In 1637 the regent for Duke Charles Emmanuel II, Christine of France (aunt of Louis XIV), chose it as her personal residence. She commissioned the covering of the court and a revamping of the inner apartments. Sixty years later another regent, Marie Jeanne of Savoy, who was known as Madama Reale, lived in the palace. She conferred upon it definitively the nickname of Madama (Italian for Madame). She invited many artists to renovate the building which the duchess wanted to turn into a sumptuous royal palace.

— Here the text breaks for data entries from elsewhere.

-- ==== Sys2Proof/Certificates/Slice0/Obligations.lean ====
section
/-! DEFINITION. The statements about the model, each with what it says in words. -/

open Sys2Proof Sys2Proof.Machine

/-- With a command at the front of its queue, the device's next step is that command's effect on the state with the rest of the queue; with
nothing waiting a step is one tick of the Turf cores (the model's choice, assumption 33). -/
def Obligations.StepRunsFront : Prop :=
  (∀ (c : Instr) (s : State) (rest : List Instr), step { s with pending := c :: rest } = exec c { s with pending := rest }) ∧
  (∀ s : State, s.pending = [] → step s = .next s.turfTick)

/-- From every state every command answers a next state: none ends in a fault or a refusal; and the commands that wait stay as they are
(the queue is the model's own).
Where the spec leaves a point open this states the choice of the model, logged as assumption 11. -/
def Obligations.EveryCommandGoesOn : Prop :=
  ∀ (c : Instr) (s : State), completes c s fun t => t.pending = s.pending

/-- The canonical form of the data store, of host memory, of the flash and of the register maps is an invariant: whatever command a step
runs, and on an idle step too, tables in canonical form stay so. -/
def Obligations.StepKeepsTables : Prop := ∀ s t : State, TablesOk s → step s = .next t → TablesOk t

/-- The state after reset has the invariant of StepKeepsTables.
Where the spec leaves a point open this states the choice of the model, logged as assumptions 6, 7, 8. -/
def Obligations.ResetTablesOk : Prop := TablesOk State.reset

/-- Across every step, device resets among them, no anti-rollback floor falls, a plan key that KEY_LOCK has fused stays the key and stays
locked, and SECURE_ENABLE is never undone. -/
def Obligations.StepBurnsFusesOnly : Prop := ∀ s t : State, step s = .next t → FusesOnlyBurn s.stk t.stk

/-- The flash changes only by a register write (which may start or end a calibration run), by the commands of calibration and of plan
commits (whose end may start a store write that waits), and by the Stoker's FLASH_UPDATE and CAL_STORE; every other command, a device
reset among them, leaves every byte of it alone. -/
def Obligations.FlashFrame : Prop :=
  ∀ (c : Instr) (s t : State), exec c s = .next t →
    (match c with
      | .registerWrite .. => False | .lowHalfWrite .. => False | .highHalfWrite .. => False | .smbWrite .. => False
      | .calGo .. => False | .calAbort .. => False | .calStoreStart .. => False | .calPhaseEnd .. => False
      | .storeWriteEnd .. => False | .planCommit => False | .paramCommit => False
      | .flashUpdate .. => False | .calStore .. => False
      | _ => True) →
    ∀ a : Nat, Memory.byte 0xFF t.flash a = Memory.byte 0xFF s.flash a

/-- The Stoker's state, the provisioned key, the fuses and the measurements change only by register writes, by the Stoker's and SPDM's own
commands, by plan commits and the end of a store write (whose measurements they are), and by resets and boot steps. -/
def Obligations.StokerFrame : Prop :=
  ∀ (c : Instr) (s t : State), exec c s = .next t →
    (match c with
      | .registerWrite .. => False | .lowHalfWrite .. => False | .highHalfWrite .. => False | .smbWrite .. => False
      | .storeWriteEnd .. => False | .planCommit => False | .planStopCommit => False | .paramCommit => False
      | .getVersion .. => False | .getCapabilities .. => False | .negotiateAlgorithms .. => False | .getDigests .. => False
      | .getCertificate .. => False | .challenge .. => False | .getMeasurements .. => False | .spdmUnsupportedRequest .. => False
      | .stkCmdQueue .. => False | .stkNop => False | .flashRead => False | .flashUpdate .. => False | .calStore => False
      | .keyProvision .. => False | .keyLock .. => False | .svnCommit .. => False | .secureEnable .. => False | .stkCancel .. => False
      | .porstAssert .. => False | .porstRelease .. => False | .bootStepEnd .. => False | .railRecovered .. => False
      | _ => True) →
    t.stk = s.stk

/-- What a display shows, its link and its sink change only by DIS_HPD, by a clock that is stable or not, at a frame start, and by a device
reset. -/
def Obligations.DisplayFrame : Prop :=
  ∀ (c : Instr) (s t : State), exec c s = .next t →
    (match c with
      | .disHpd .. => False | .disFrameStart .. => False | .disClockStable .. => False | .porstAssert .. => False
      | _ => True) →
    t.dis = s.dis

/-- A 32-bit read of the low half of a register whose window responds returns bits [31:0] of what the register reads as and latches all 64
bits; a read of the high half on the same path returns bits [63:32] of that latch whatever has become of the register since, and, with the
latch untouched since reset, bits [63:32] of the register's reset value. Neither changes anything else. -/
def Obligations.HalfReadsUseTheLatch : Prop :=
  ∀ (p : Path) (n : Fin (2 ^ 23)) (s : State) (r : RegRow) (ix : List Nat), s.awake = true → s.windowOpen (8 * n) = true →
    place0 (8 * n) = .reg r ix →
    exec (.lowHalfRead p .bar0 n) s =
      .next { s with snap := SMap.set none s.snap (pathKey p (8 * n)) (some (s.view0 (8 * n))),
                     readData := BitVec.ofNat 64 ((s.view0 (8 * n)).toNat % 2 ^ 32) } ∧
    exec (.highHalfRead p .bar0 n) s =
      .next { s with readData := BitVec.ofNat 64 (((SMap.get none s.snap (pathKey p (8 * n))).getD (State.reset.regView r ix (8 * n))).toNat / 2 ^ 32) }

/-- On a path that nothing blocks, to a register whose window responds: a low-half write is staged and changes nothing else, unless the high
half is all reserved, when it takes effect at once; a high-half write commits the staged low half with it, which is staged no longer, and
with nothing staged it has no effect; a 64-bit write takes effect as written and drops the staged low half. -/
def Obligations.HalfWritesCommitTogether : Prop :=
  ∀ (p : Path) (n : Fin (2 ^ 23)) (s : State) (r : RegRow) (ix : List Nat) (env : Env), s.awake = true → s.windowOpen (8 * n) = true →
    place0 (8 * n) = .reg r ix → s.smbBlocked p (8 * n) = false →
    (∀ v, exec (.lowHalfWrite p .bar0 n v env) s =
      .next (if r.lowOnly then s.regEffect p r ix (8 * n) env (BitVec.ofNat 64 v.toNat)
        else { s with staged := SMap.set none s.staged (pathKey p (8 * n)) (some (BitVec.ofNat 64 v.toNat)) })) ∧
    (∀ v, exec (.highHalfWrite p .bar0 n v env) s =
      .next (match SMap.get none s.staged (pathKey p (8 * n)) with
        | some low => (s.dropStaged p (8 * n)).regEffect p r ix (8 * n) env (BitVec.ofNat 64 (v.toNat * 2 ^ 32 + low.toNat % 2 ^ 32))
        | none => s)) ∧
    (∀ v (h : 8 * n.val < 2 ^ 26), exec (.registerWrite p .bar0 ⟨8 * n, h⟩ v env) s =
      .next ((s.dropStaged p (8 * n)).regEffect p r ix (8 * n) env v))

/-- GLB_SCRATCH takes the value of a 64-bit write and reads it back, and no other register, and nothing but the dropped staging of the path,
changes; a read of it on another path sees the same value. -/
def Obligations.ScratchHoldsWhatIsWritten : Prop :=
  ∀ (p : Path) (v : Word) (env : Env) (s : State), s.awake = true → s.smbBlocked p rGLB_SCRATCH = false →
    exec (.registerWrite p .bar0 ⟨rGLB_SCRATCH, by decide⟩ v env) s = .next ((s.dropStaged p rGLB_SCRATCH).wr rGLB_SCRATCH v) ∧
    (∀ a, ((s.dropStaged p rGLB_SCRATCH).wr rGLB_SCRATCH v).rd a = if a = rGLB_SCRATCH then v else s.rd a) ∧
    ((s.dropStaged p rGLB_SCRATCH).wr rGLB_SCRATCH v).view0 rGLB_SCRATCH = v

/-- In BAR0 of a device that can be reached: a read that is misaligned or of a reserved address returns 0 and counts in RSVD_RD, a write
that is so and that the SMBus lock lets through counts in RSVD_WR, each saturating; an aligned read that is narrower than 32 bits returns 0
and counts nothing; and none of them changes a register but that counter and the registers of events.
Where the spec leaves a point open this states the choice of the model, logged as assumptions 29, 35. -/
def Obligations.ReservedAccessCounts : Prop :=
  ∀ (p : Path) (a : Fin (2 ^ 26)) (sz : AccSize) (s : State), s.awake = true →
    ((misaligned a sz || reserved0 a) = true →
      completes (.reservedAddressAccess p .bar0 a sz false) s fun t =>
        t.readData = 0 ∧ t.fld rGLB_HIF_ACCESS fGLB_HIF_ACCESS_RSVD_RD = satN 16 (s.fld rGLB_HIF_ACCESS fGLB_HIF_ACCESS_RSVD_RD + 1) ∧
        regsKept [rGLB_HIF_ACCESS] [997] s t) ∧
    ((misaligned a sz || reserved0 a) = true → s.smbBlocked p a = false →
      completes (.reservedAddressAccess p .bar0 a sz true) s fun t =>
        t.fld rGLB_HIF_ACCESS fGLB_HIF_ACCESS_RSVD_WR = satN 16 (s.fld rGLB_HIF_ACCESS fGLB_HIF_ACCESS_RSVD_WR + 1) ∧
        regsKept [rGLB_HIF_ACCESS] [997] s t) ∧
    ((misaligned a sz || reserved0 a) = false → narrow sz = true →
      exec (.reservedAddressAccess p .bar0 a sz false) s = .next { s with readData := 0 })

Later the palace had various uses, and housed the headquarters of the provisional French government during the Napoleonic Wars. In the 19th century King Charles Albert selected it as seat of the Pinacoteca Regia, the royal art gallery, and, later, of the Subalpine Senate (the Parliament of the Kingdom of Sardinia) and of the High Court. Since 1934 it has housed to the City Museum of Ancient Art.

Museum of Ancient Art

The Palazzo Madama houses the Turin City Museum of Ancient Art. Despite its name, it is a large collection of paintings, statues, church ornaments, porcelain, and decorative art, mostly from the late Middle Ages to the 18th century.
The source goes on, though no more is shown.